Aku tidak berani menatapnya, aku benar-benar takut melihat laki-laki berotot walaupun ia berwajah tampan. Ini memang hal yang aneh, padahal banyak perempuan di luar sana yang sangat suka melihat roti sobek yang menggiurkan ini. Entah mengapa, aku tetap saja tidak pernah berani menatap laki-laki berotot sepertinya ini.

"Kau tidak mandi?" suaranya terasa dekat, ia sudah berdiri di depanku sekarang.

Aku mengangguk menghadapnya, agar dia berpikir jika aku memang sedang menatapnya.
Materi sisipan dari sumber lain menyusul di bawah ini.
-- ==== Sys2Proof/Machine/Counters.lean ====
section
/-!
DEFINITION. Machine/Counters.lean: the event ring and the session queues, counters, samples, snapshots and bandwidth windows
(chapter 21).
-/

namespace Sys2Proof.Machine

/-! ### The event ring (R625 to R631) -/

/-- Slots of the event ring (R627). -/
abbrev ringSlots : Nat := 262144

/-- EVT_RING_HEAD. -/
def State.ringHead (s : State) : Nat := s.rd Reg.EVT_RING_HEAD

/-- Is the ring full: the tail one slot behind the head (R627)? -/
def State.ringFull (s : State) : Bool := (s.evt.tail + 1) % ringSlots == s.ringHead

/-- Copy a record into every session queue that takes its severity (R631); a full queue loses its oldest record. -/
def State.queueRecord (s : State) (r : RingRec) : State :=
  if r.ev.severity < s.rd Reg.EVT_CFG_AEN_MIN then s
  else { s with evt := { s.evt with queues := tmap s.evt.queues fun _ q =>
    if q.recs.length < 4096 then { q with recs := q.recs ++ [r] }
    else { recs := q.recs.drop 1 ++ [r], overwritten := q.overwritten + 1 } } }

/-- Write a record at the tail (R620, R627, R630): PHASE flips at the wrap, and the source's vector gets a cause. -/
def State.ringWrite (s : State) (ev : EventRec) : State :=
  let lost := s.evt.lostBefore && ev.source != Ev.ringOverflow
  let r : RingRec := { ev := ev, phase := s.evt.phase, lostBefore := lost, seq := s.evt.seq }
  let wrap := s.evt.tail + 1 == ringSlots
  let tail := if wrap then 0 else s.evt.tail + 1
  let phase := if wrap then !s.evt.phase else s.evt.phase
  let v := s.rd (routeField ev.source) 0 (ev.source / 4)
  let s : State := { s with evt := { s.evt with
    ring := tset s.evt.ring s.evt.tail r, tail := tail, phase := phase, seq := (s.evt.seq + 1) % 2 ^ 16,
    lostBefore := s.evt.lostBefore && !lost, causes := if v = 0 then s.evt.causes else s.evt.causes ++ [v] } }
  ((s.wrs [(Reg.EVT_RING_TAIL_TAIL, 0, tail), (Reg.EVT_RING_TAIL_PHASE, 0, b2n phase)]).count 357 1 ev.source).queueRecord r

/-- Drop a record that finds the ring full (R628). -/
def State.ringDrop (s : State) (ev : EventRec) : State :=
  (({ s with evt := { s.evt with lostSince := s.evt.lostSince + 1, lostTurn := ev.turn } } : State).bump Reg.EVT_LOST 0 0 1).count 358 1 ev.source

/-- The copy that the session queues take of a record that the ring does not: nothing states its PHASE and SEQ, which are free. -/
def State.queueOnly (s : State) (ev : EventRec) : State :=
  let (v, s) := s.takeFree
  s.queueRecord { ev := ev, phase := bitOf v 16, lostBefore := false, seq := v % 2 ^ 16 }

/-- The Ring-overflow record that comes first once a slot is free (R628). -/
def State.ringOverflow (s : State) : State :=
  if s.evt.lostSince = 0 || s.ringFull then s
  else
    let ev : EventRec := { source := Ev.ringOverflow, severity := Sev.error, turn := s.evt.lostTurn, inst := 0, code := 0, value := s.evt.lostSince, value2 := 0, suppressed := 0 }
    let s := (s.latch Ev.ringOverflow).ringWrite ev
    { s with evt := { s.evt with lostSince := 0, lostBefore := true } }

/-- EVT takes one record (R625, R628, R630). -/
def State.takeRecord (s : State) (ev : EventRec) : State :=
  let s := s.ringOverflow
  if ev.severity < s.rd Reg.EVT_CFG_RING_MIN then s.queueOnly ev
  else if s.ringFull then (s.ringDrop ev).queueOnly ev
  else s.ringWrite ev

/-- Insert a record behind those of its Turn and source (R625). -/
def insertRecord (ev : EventRec) : List EventRec → List EventRec
  | [] => [ev]
  | x :: xs => if ev.turn < x.turn || ev.turn = x.turn && ev.source < x.source then ev :: x :: xs else x :: insertRecord ev xs

/-- Records in ascending Turn, then ascending source, then order of arrival (R625). -/
def orderRecords (l : List EventRec) : List EventRec := l.foldl (fun acc ev => insertRecord ev acc) []

/-- The records that EVT has written by the boundary that begins the current Turn (R625): those of Turn N by Turn N + 3. -/
def State.writeEvents (s : State) : State :=
  let ripe := fun (r : EventRec) => decide (r.turn + 3 ≤ s.now) || decide (s.now < r.turn)
  let batch := orderRecords (s.evt.raised.filter ripe)
  let s : State := { s with evt := { s.evt with raised := s.evt.raised.filter fun r => !ripe r } }
  let s := (batch.foldl (fun s ev => s.takeRecord ev) s).ringOverflow
  s.evt.queues.foldl (fun s q => s.pumpAer q.1) s

/-- EVENT_RING_HEAD_WRITE (R642, R643, R653): from the endpoint only, within the range from the head to the tail. -/
def execEventRingHeadWrite (writer : Writer) (head : Nat) (s : State) : Out :=
  .next <| s.up <|
    let h := head % 2 ^ 18
    let cur := s.ringHead
    let ahead := fun x => (x + ringSlots - cur) % ringSlots
    if writer != .endpoint || ahead s.evt.tail < ahead h then s.violation Reg.EVT_RING_HEAD.off (writerCode writer)
    else s.wr Reg.EVT_RING_HEAD 0 0 h

/-- The words of a record as the data buffer carries it (R620, R621). -/
def RingRec.words (r : RingRec) : List Nat :=
  [r.ev.source / 32 % 8 + b2n r.phase * 2 ^ 7 + r.ev.source % 32 * 2 ^ 8 + r.ev.severity % 2 ^ 8 * 2 ^ 16 + b2n r.lostBefore * 2 ^ 24,
   r.seq % 2 ^ 16 + r.ev.turn % 2 ^ 48 % 2 ^ 16 * 2 ^ 16, r.ev.turn % 2 ^ 48 / 2 ^ 16,
   r.ev.inst % 2 ^ 16 + r.ev.code % 2 ^ 16 * 2 ^ 16, r.ev.value % 2 ^ 32, r.ev.value % 2 ^ 64 / 2 ^ 32, r.ev.value2 % 2 ^ 32,
   min 0xFFFFFFFF r.ev.suppressed]

/-- EVENT_READ (R631): up to 128 records of the session's queue, oldest first. -/
def execEventRead (ctrl cid count : Nat) (s : State) : Out :=
  .next <| s.admin (.eventRead ctrl cid count) ctrl cid (.mgmt none) fun s =>
    let n := count % 256
    if n = 0 || 128 < n then s.replyErr ctrl cid St.invalidField
    else
      let q := tgetD s.evt.queues ctrl { recs := [], overwritten := 0 }
      let taken := q.recs.take n
      let s : State := { s with evt := { s.evt with queues := tset s.evt.queues ctrl { recs := q.recs.drop n, overwritten := 0 } } }
      let s := s.emit .data ([ctrl, cid] ++ taken.flatMap RingRec.words)
      let s := s.reply ctrl cid St.ok taken.length q.overwritten
      (s.modCtrl ctrl fun c => { c with awaitRead := false }).pumpAer ctrl

/-! ### Counters (R633, R634, R640) -/

/-- The register of a writer's own copy (R656). -/
def State.own (s : State) (f : Fld) (writer : Writer) : Nat := s.rd (f.forWriter writer)

/-- COUNTER_PRELOAD (R634): CNT_DATA goes into the counter named by CNT_SEL at the next boundary. -/
def execCounterPreload (writer : Writer) (s : State) : Out :=
  .next <| s.acts writer Reg.CNT_CTL_PRELOAD.off <|
    (s.wr Reg.CNT_CTL_PRELOAD 0 0 1).defer (.preload (s.own Reg.CNT_SEL writer) (s.own Reg.CNT_DATA writer))

/-- The preload of a boundary (R634). -/
def State.preloadCounter (s : State) (i v : Nat) : State :=
  if 384 ≤ i then s.wr Reg.CNT_CTL_PRELOAD 0 0 0
  else
    let c := { s.cnt with vals := tput 0 s.cnt.vals i (v % 2 ^ 48), preloaded := if s.cnt.preloaded.contains i then s.cnt.preloaded else s.cnt.preloaded ++ [i] }
    ({ s with cnt := c } : State).wr Reg.CNT_CTL_PRELOAD 0 0 0

/-- COUNTER_LIVE_READ (R633, R655): the live value into CNT_DATA of the writer's copy, VALID set. -/
def execCounterLiveRead (writer : Writer) (s : State) : Out :=
  .next <| s.up <|
    let v := tgetD s.cnt.vals (s.own Reg.CNT_SEL writer) 0
    (s.wr (Reg.CNT_DATA.forWriter writer) 0 0 v).wr (Reg.CNT_CTL_VALID.forWriter writer) 0 0 1

/-- COUNTER_OVERFLOW (R634, R640): the occurrence that wraps a counter from 2^48 − 1; an occurrence that finds it elsewhere wraps
nothing and is not this command. -/
def execCounterOverflow (counter inst : Nat) (s : State) : Out :=
  guardUnit (decide (counter < 384)) <| s.up <|
    if tgetD s.cnt.vals counter 0 + 1 = 2 ^ 48 then s.count counter 1 inst else s

/-- COUNTER_SAMPLE_READ (R640): core 15 writes the Counter-sample record, or discards a sample whose skid is over 64. -/
def execCounterSampleRead (counter : Nat) (s : State) : Out :=
  guardUnit (decide (counter < 384)) <| s.up <|
    if !s.ovfPending counter then s
    else
      let skid := tgetD s.cnt.sinceWrap counter 0
      if 64 < skid then s.loseSample counter
      else
        let s := s.raise Ev.counterSample Sev.notice counter 0 (tgetD s.cnt.context counter 0) skid
        (s.setOvfPending counter false).count 359 1 counter

/-! ### Snapshots and bandwidth windows (R635, R636, R639, R641) -/

/-- Start a pass where the Turn is a multiple of SNAP_PERIOD (R635); a pass that still runs skips it. `late` is the overrun of R69. -/
def State.startSnapshot (s : State) (late : Bool) : State :=
  if s.now % 2 ^ s.rd Reg.CNT_CFG_SNAP_PERIOD != 0 then s
  else if late || s.cnt.running.isSome then { s with cnt := { s.cnt with skipNext := true } }
  else { s with cnt := { s.cnt with running := some s.now, snapBw := s.cnt.bwLast } }

/-- SNAPSHOT_PASS_DONE (R635, R636): slot n mod 2,048 is filled and SNAP_SEQ is written last. -/
def execSnapshotPassDone (s : State) : Out :=
  .next <| s.up <|
    match s.cnt.running with
    | none => s
    | some start =>
      let n := s.cnt.passes + 1
      let vals := (List.range 384).map fun i => tgetD s.cnt.vals i 0
      let (r, s) := s.takeFree
      let snap : Snap := { seq := n, turn := start, skipped := s.cnt.skipNext, period := s.rd Reg.CNT_CFG_SNAP_PERIOD, window := s.cnt.bwLog, preloaded := s.cnt.preloaded, counters := vals, cycles := r % 7, units := s.cnt.snapBw }
      ({ s with cnt := { s.cnt with running := none, passes := n, skipNext := false, preloaded := [], slots := tset s.cnt.slots (n % 2048) snap } } : State).wr Reg.CNT_SNAP_SEQ 0 0 n

/-- The bandwidth windows at a boundary (R639): a new length that waits starts at its first multiple and discards the running
window; otherwise a window that is up is frozen with its number. -/
def State.bwBoundary (s : State) : State :=
  let new := s.rd Reg.CNT_CFG_BW_WINDOW
  if new != s.cnt.bwLog && s.now % 2 ^ new == 0 then
    { s with cnt := { s.cnt with bwLog := new, bwStart := s.now, bwAcc := [] } }
  else if s.now % 2 ^ s.cnt.bwLog == 0 then
    let num := s.cnt.bwStart / 2 ^ s.cnt.bwLog % 2 ^ 16
    let last := (List.range 20).map fun u => (tgetD s.cnt.bwAcc u (0, 0), num)
    { s with cnt := { s.cnt with bwLast := last.map fun x => (x.1.1, x.1.2, x.2), bwStart := s.now, bwAcc := [] } }
  else s

/-- BW_WINDOW_WRITE (R639, R649): log2 of the window, 0 to 20. -/
def execBwWindowWrite (writer : Writer) (value : Nat) (s : State) : Out :=
  .next <| s.acts writer Reg.CNT_CFG_BW_WINDOW.off <|
    if 20 < value % 32 then s.violation Reg.CNT_CFG_BW_WINDOW.off (writerCode writer) else s.wr Reg.CNT_CFG_BW_WINDOW 0 0 value

/-- A snapshot slot as 32-bit words (R636): 4,096 bytes. The counters are read one every 6 cycles, from a free cycle on
that ends the pass within 2,304. -/
def Snap.words (x : Snap) : List Nat :=
  let two := fun v => [v % 2 ^ 32, v / 2 ^ 32]
  let pre := (List.range 12).map fun w => (x.preloaded.filter fun i => i / 32 == w).foldl (fun a i => setBitOf a (i % 32) true) 0
  let cyc := fun i => x.cycles + 6 * i
  two x.seq ++ two (x.turn % 2 ^ 48) ++ [b2n x.skipped, 2 ^ x.period, 2 ^ x.window, 0] ++ pre ++ List.replicate 12 0
    ++ (x.counters.zipIdx.flatMap fun c => two (c.1 % 2 ^ 48 + cyc c.2 * 2 ^ 48))
    ++ (x.units.flatMap fun u => two (u.1 % 2 ^ 48 + u.2.2 * 2 ^ 48) ++ two (u.2.1 % 2 ^ 48 + u.2.2 * 2 ^ 48))
    ++ List.replicate 144 0

/-- The slot that a Counter Read names (R641). -/
def State.snapshotOf (s : State) (cdw10 : Nat) : Option Snap :=
  if cdw10 = 0 then if s.cnt.passes = 0 then none else tget s.cnt.slots (s.cnt.passes % 2048)
  else (s.cnt.slots.find? fun p => p.2.seq % 2 ^ 32 == cdw10 % 2 ^ 32).map (·.2)

/-- COUNTER_READ (R641): a snapshot slot, with the observer role. -/
def execCounterRead (ctrl cid snapshot : Nat) (s : State) : Out :=
  .next <| s.admin (.counterRead ctrl cid snapshot) ctrl cid (.mgmt (some RoleBit.observer)) fun s =>
    match s.snapshotOf snapshot with
    | some x => (s.emit .data ([ctrl, cid] ++ x.words)).replyOk ctrl cid
    | none => s.replyErr ctrl cid St.invalidField

end Sys2Proof.Machine
end

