-- ==== Sys2Proof/Machine/Frogspawn.lean ====
section
/-!
DEFINITION. Machine/Frogspawn.lean: the commands of the Frogspawn buffer pool (chapter 10).
-/

namespace Sys2Proof.Machine

/-- FSP_ALLOCATE (R294, R299, R300, R303): a pointer, or EMPTY. -/
def execFspAllocate (req role cls : Nat) (s : State) : Out :=
  .next <| match s.alloc role cls req with
    | some (n, i, t) => t.emit .buffer [req, 0, pointerWord n cls i]
    | none => s.emit .buffer [req, 1, 0]

/-- FSP_FREE (R303 to R307): a DECREF after the pointer checks. -/
def execFspFree (req : Nat) (buf : BufRef) (s : State) : Out :=
  .next <| match s.resolveBuf buf with
    | .error (reason, n) => s.badPointer reason n req
    | .ok (n, i) => if thas s.fsp.descs i then s.decref i else s.badPointer 5 n req

/-- FSP_INCREF (R303, R305 to R307). -/
def execFspIncref (req : Nat) (buf : BufRef) (s : State) : Out :=
  .next <| match s.resolveBuf buf with
    | .error (reason, n) => s.badPointer reason n req
    | .ok (n, i) =>
      match tget s.fsp.descs i with
      | none => s.badPointer 5 n req
      | some d => if d.ref = 255 then s.badPointer 6 n req else s.incref i

/-- FSP_CACHE_REFILL (R298, R302): 256 pointers from the ring, when the cache holds fewer than 256; an index that an
uncorrectable ECC error struck is discarded, counted and reported. -/
def execFspCacheRefill (pool : Nat) (eccBad : List Nat) (s : State) : Out :=
  let p := s.pool pool
  guardUnit (decide (pool < 16)) <|
    if p.en && decide (p.cache.length < 256) then
      let r := ringTake (p.ring.length + 1) 256 p.ring
      let good := r.1.filter fun i => !eccBad.contains i
      let lost := r.1.length - good.length
      let s := s.setPool pool { p with cache := p.cache ++ good, ring := r.2 }
      if lost = 0 then s
      else (s.bump Reg.FSP_LEAK pool 0 lost).raise Ev.frogspawnEcc Sev.error pool 0 lost 0
    else s

/-- FSP_CACHE_WRITEBACK (R298): 256 pointers go back to the ring, when the cache holds more than 768. -/
def execFspCacheWriteback (pool : Nat) (s : State) : Out :=
  let p := s.pool pool
  guardUnit (decide (pool < 16)) <|
    if p.en && decide (768 < p.cache.length) then
      let keep := p.cache.take (p.cache.length - 256)
      let back := p.cache.drop (p.cache.length - 256)
      s.setPool pool { p with cache := keep, ring := p.ring ++ back.map fun i => (i, 1) }
    else s

/-- FSP_CLEAR: FSP_CLR.CLEAR takes effect at the next boundary. -/
def execFspClear (s : State) : Out := .next (if s.inReset then s else s.defer .fspClear)

end Sys2Proof.Machine
end

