/-- One effect that waited for this boundary. `second` and `fits` are those of an alignment. -/
def State.effect (fits : Bool) (second : Nat) (s : State) : Deferred → State
  | .command i => s.after (runLater i s)
  | .ethDropClear u =>
    let s := foldIdx 17 (fun n s => s.wr Reg.ETH_DROP u n 0) s
    (s.wrs [(Reg.ETH_DROP_LAST_REASON, u, 0), (Reg.ETH_DROP_LAST_TURN, u, 0)]).wr Reg.ETH_TX_DISCARD u 0 0
  | .forceErr q => s.qpToErr q 0 true
  | .clearViol => foldIdx 7 (fun n s => s.wr Reg.WIN_VIOL 0 n 0) s
  | .fspClear =>
    let s := foldIdx 6 (fun n s => s.wr Reg.FSP_BAD 0 n 0) s
    let s := s.wrs [(Reg.FSP_BAD_LAST_REASON, 0, 0), (Reg.FSP_BAD_LAST_POOL, 0, 0), (Reg.FSP_BAD_LAST_REQ, 0, 0), (Reg.FSP_BAD_LAST_TURN, 0, 0)]
    foldIdx 16 (fun n s => s.wr Reg.FSP_POOL_MIN n 0 (s.pool n).free) s
  | .cacheEnable on => s.cacheSwitch on
  | .cmpClear =>
    let s := foldIdx 7 (fun n s => s.wr Reg.CMP_VERIFY 0 n 0) s
    s.wrs [(Reg.CMP_VERIFY_LAST_REASON, 0, 0), (Reg.CMP_VERIFY_LAST_RETRY_PASSED, 0, 0), (Reg.CMP_VERIFY_LAST_LANE, 0, 0), (Reg.CMP_VERIFY_LAST_TURN, 0, 0)]
  | .preload c v => s.preloadCounter c v
  | .keyCurrent nsid keyId reseal => s.keyCurrent nsid keyId reseal
  | .standbyRelease ctrl cid =>
    if s.cfg.state == .standby then (s.setDevState .shelfIdle).updateDemand.replyOk ctrl cid else s.replyErr ctrl cid St.interrupted
  | .align boot => s.endAlign boot fits second
  | .activationHold => s.holdStep
  | .activationResume => s.resumeStep
  | .quoteSample => if s.cfg.state == .activating then s.defer .quoteSample else s.sampleQuotes
  | .setShutdown n => s.shutdownSet n
  | .boundaryMove g b => s.moveBoundary g b
  | .anchorReady a => (s.activateRole a).resettle
  | .roleFailed a => s.failRole a
  | .drvTo slot st arg => s.drvStep slot st arg
  | .posTo g p st => s.posStep g p st
  | .setStop n cause => s.beginStop n cause
  | .slotIdle slot => s.slotCleared slot
  | .peakClear slot => (s.modChan slot fun c => { c with peak := 0 }).wr Reg.PWR_SLOT_IPEAK slot 0 0
  | .handOverHold => s.holdForHandOver
  | .flrStop => s.abandonMailbox
  | .containRelease => s.endContainment
  | .depose r y =>
    if s.cfg.state == .active then s.depose r y
    else if s.cfg.state == .activating then
      let t := s.abandonActivation
      if t.cfg.state == .activating then t.defer (.depose r y) else t.depose r y
    else s

/-- Every effect that waited, in order; what one of them times to a boundary waits for the next. -/
def State.effects (s : State) (fits : Bool) (second : Nat) : State :=
  let l := s.deferred
  l.foldl (State.effect fits second) { s with deferred := [] }

/-! ### What goes on from Turn to Turn -/

/-- Replicas that a write waits for (R189): its counter is reached, or the wait is over and it completes unconfirmed (R278). -/
def State.replicaWaits (s : State) : State :=
  (s.cmd.entries.filterMap fun p => p.2.replica.map fun r => (p.1, r)).foldl (init := s) fun s x =>
    let (seq, q, threshold, deadline) := x
    if reached (s.compCount q) threshold then (s.modEntry seq fun e => { e with replica := none }).completeWrite seq
    else if deadline ≤ s.clock then (s.modEntry seq fun e => { e with replica := none, status := St.replicaUnconfirmed }).completeWrite seq
    else s

/-- Reads: those of a command that has gone end, and those that wait start where they can (R434). -/
def State.readSteps (s : State) : State :=
  let gone := s.lay.reads.filter fun p => p.2.seq != 0 && (p.2.use == .host || p.2.use == .rewrite) && (s.entry p.2.seq).isNone
  let s := gone.foldl (fun s p => s.endRead p.1) s
  (s.lay.reads.filter fun p => p.2.waiting).foldl (fun s p => s.startJob p.1) s

/-- The extended self-test powers one set of a group to be scrubbed at a time, and lets go of it when its scrubs are done (R285); a test
pauses while ACTIVATING (R286). -/
def State.selfTestStep (s : State) : State :=
  let s : State := { s with cmd := { s.cmd with selfTest := s.cmd.selfTest.map fun t => { t with paused := s.cfg.state == .activating } } }
  let scrubbed := fun n => (s.setGroups n).any fun g => thas s.axl.scrubs g
  let mine := (List.range 8).filter fun n => (s.pset n).st == .on && (s.pset n).cause == SetCause.selfTest && !scrubbed n && !s.setBusy n
  let s := mine.foldl (fun s n => if s.deferred.contains (.setStop n SetCause.selfTest) then s else s.defer (.setStop n SetCause.selfTest)) s
  let todo := (List.range 8).filter scrubbed
  let runs := todo.any fun n => (s.pset n).st == .on || (s.pset n).st == .powering
  match s.cmd.selfTest with
  | some t =>
    if t.kind != 2 || t.paused || runs then s
    else (match todo.find? fun n => (s.pset n).st == .off with
      | some n => s.requestSet n SetCause.selfTest
      | none => s)
  | none => s

/-- Power sets: becoming ON and OFF, and the activity that keeps a set ON (R433 to R436). -/
def State.setSteps (s : State) : State :=
  let s := foldIdx 8 (fun n s => (s.readyStep n).stopStep n) s
  foldIdx 8 (fun n s => if (s.pset n).st == .on && s.setBusy n then s.modSet n fun x => { x with lastUse := s.clock } else s) s

/-- A drive that is READY without a label of use is labelled once the canister serves (R690). -/
def State.labelStep (s : State) (i : Nat) : State :=
  let d := s.slot i
  let blank := match s.posOfSlot i with
    | some (g, p) => (s.pos g p).st == .online && (s.pos g p).serial == 0 && !(s.grp g).tally
    | none => !s.axl.spares.contains i
  if s.serving && d.st == .ready && d.cls == .newDrive && blank then s.labelNew i else s

/-- Dataset Management with Deallocate for the rows of the segments that a group's tail has passed (R518, R429), on every member whose drive
reports the command. -/
def State.deallocStep (s : State) (g : Nat) : State :=
  let x := s.grp g
  let tail := x.tailSeg
  if !s.serving || !x.declared || x.tally || tail = x.tailSeen then s
  else
    let n := max 1 (ceilDiv x.rows 256)
    let passed := (tail + n - x.tailSeen % n) % n
    let s := if x.rows = 0 || passed = 0 then s else foldIdx x.width (fun p s =>
      let i := (s.pos g p).slot
      if s.slotUsable i && (s.slot i).dsm then s.emit .drive [i, 15, x.tailSeen, passed] else s) s
    s.modGrp g fun x => { x with tailSeen := tail }

/-- The storage side (chapters 11 to 17). -/
def State.storeSteps (s : State) : State :=
  let s := ((s.readSteps.salAdvance).tallyAdvance).resealStep
  let s := foldIdx 8 (fun g s => ((s.compactStep g).fullCheck g).deallocStep g) s
  let s := ((s.prepareStep).selfTestStep).setSteps
  let s := foldIdx 24 (fun i s => s.labelStep i) s
  (s.seekTargets).replicaWaits

/-- Fail-over (chapter 19). -/
def State.pairSteps (s : State) : State :=
  let s := (foldIdx 4 (fun w s => s.witnessStep w) s).leaseStep
  ((((s.takeoverStep).requestStep).pairStep).drainStep).replicaStep

/-- What the registers report. -/
def State.report (s : State) : State :=
  let s := ((((s.trnStatus).xptStatus).winStatus).cmdStatus).cacheStatus
  let s := (((s.salStatus).layStatus).setStatus).jnlStatus
  (((s.axlStatus.drvStatus).pwrStatus).fovStatus).sepStatus

/-! ### The boundary -/

/-- What the Turn that ends brought the companions (R536), and cycle 0 with the records, messages and swaps that go with it. -/
def State.cycleZero (s : State) (obs : TurnObs) : State :=
  let s := obs.power.foldl (fun s x => s.takeSample x) s
  let s := (foldIdx 24 (fun i s => s.endDip i) s).tick
  ((s.writeEvents).sendMsix).bankSteps

/-- The boundary jobs of R61. -/
def State.jobs (s : State) (obs : TurnObs) : State :=
  let s := s.jobSteps obs
  let s := (if obs.late.contains .fspThresh then s else s.fspJob).levelStatus
  let s := ((s.grantStep obs).schJob (obs.late.contains .schRefill)).xptJob (obs.late.contains .xptCwnd)
  (s.creditSteps obs).cntJob obs

/-- Everything that follows the jobs. -/
def State.goOn (s : State) : State :=
  let s := ((s.netSteps).storeSteps).pairSteps
  let s := ((s.feedSelect).takeEntry).pumpSeqs s.cmd.seqs.length
  s.report

/-- The state after a boundary: the counter and its clock are TRN's alone. -/
def State.boundary (s : State) (obs : TurnObs) : State :=
  let t := ((s.cycleZero obs).jobs obs).effects s.alignFits s.alignedSecond
  let t := t.goOn
  { t with trn := { t.trn with count := s.nextCount, ticks := s.trn.ticks + 1 } }

/-- TURN_BOUNDARY (R59): nothing counts Turns while the part is in reset. -/
def execTurnBoundary (obs : TurnObs) (s : State) : Out := .next (if s.inReset then s else s.boundary obs)

end Sys2Proof.Machine
end

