-- ==== Sys2Proof/Machine/Step.lean ====
section
/-!
DEFINITION. Machine/Step.lean: one step takes the command at the front of the queue; with an empty queue the block idles
(notes/assumptions/6.md).
-/

namespace Sys2Proof.Machine

/-- One step: the command at the front of the queue runs on the state with the queue's rest. -/
def step (s : State) : Host.Outcome State Fault Refusal :=
  match s.pending with
  | [] => .next s
  | c :: rest => exec c { s with pending := rest }

/-- The state with the command that a word spells put at the front of the queue; unchanged where the word spells none. -/
def State.withFetchWord (s : State) (nbits w : Nat) : State :=
  match decodeTableWord nbits w with
  | some c => { s with pending := c :: s.pending }
  | none => s

end Sys2Proof.Machine
end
Padahal, aku tidak menatapnya, tapi menatap satu titik tepat di sisi kepalanya agar ia tidak curiga.

"Di mana kamar mandinya?"

"Ada di kamar."

Aku terkejut. Masuk ke kamar orang lain adalah pantangan bagiku. Aku tidak pernah berani masuk ke kamar orang lain, apa pun alasannya. "Tap-tapi... itu kan kamar kamu."

"Lalu kenapa? Kau juga akan tidur di sana." Ia duduk di sofa di sampingku.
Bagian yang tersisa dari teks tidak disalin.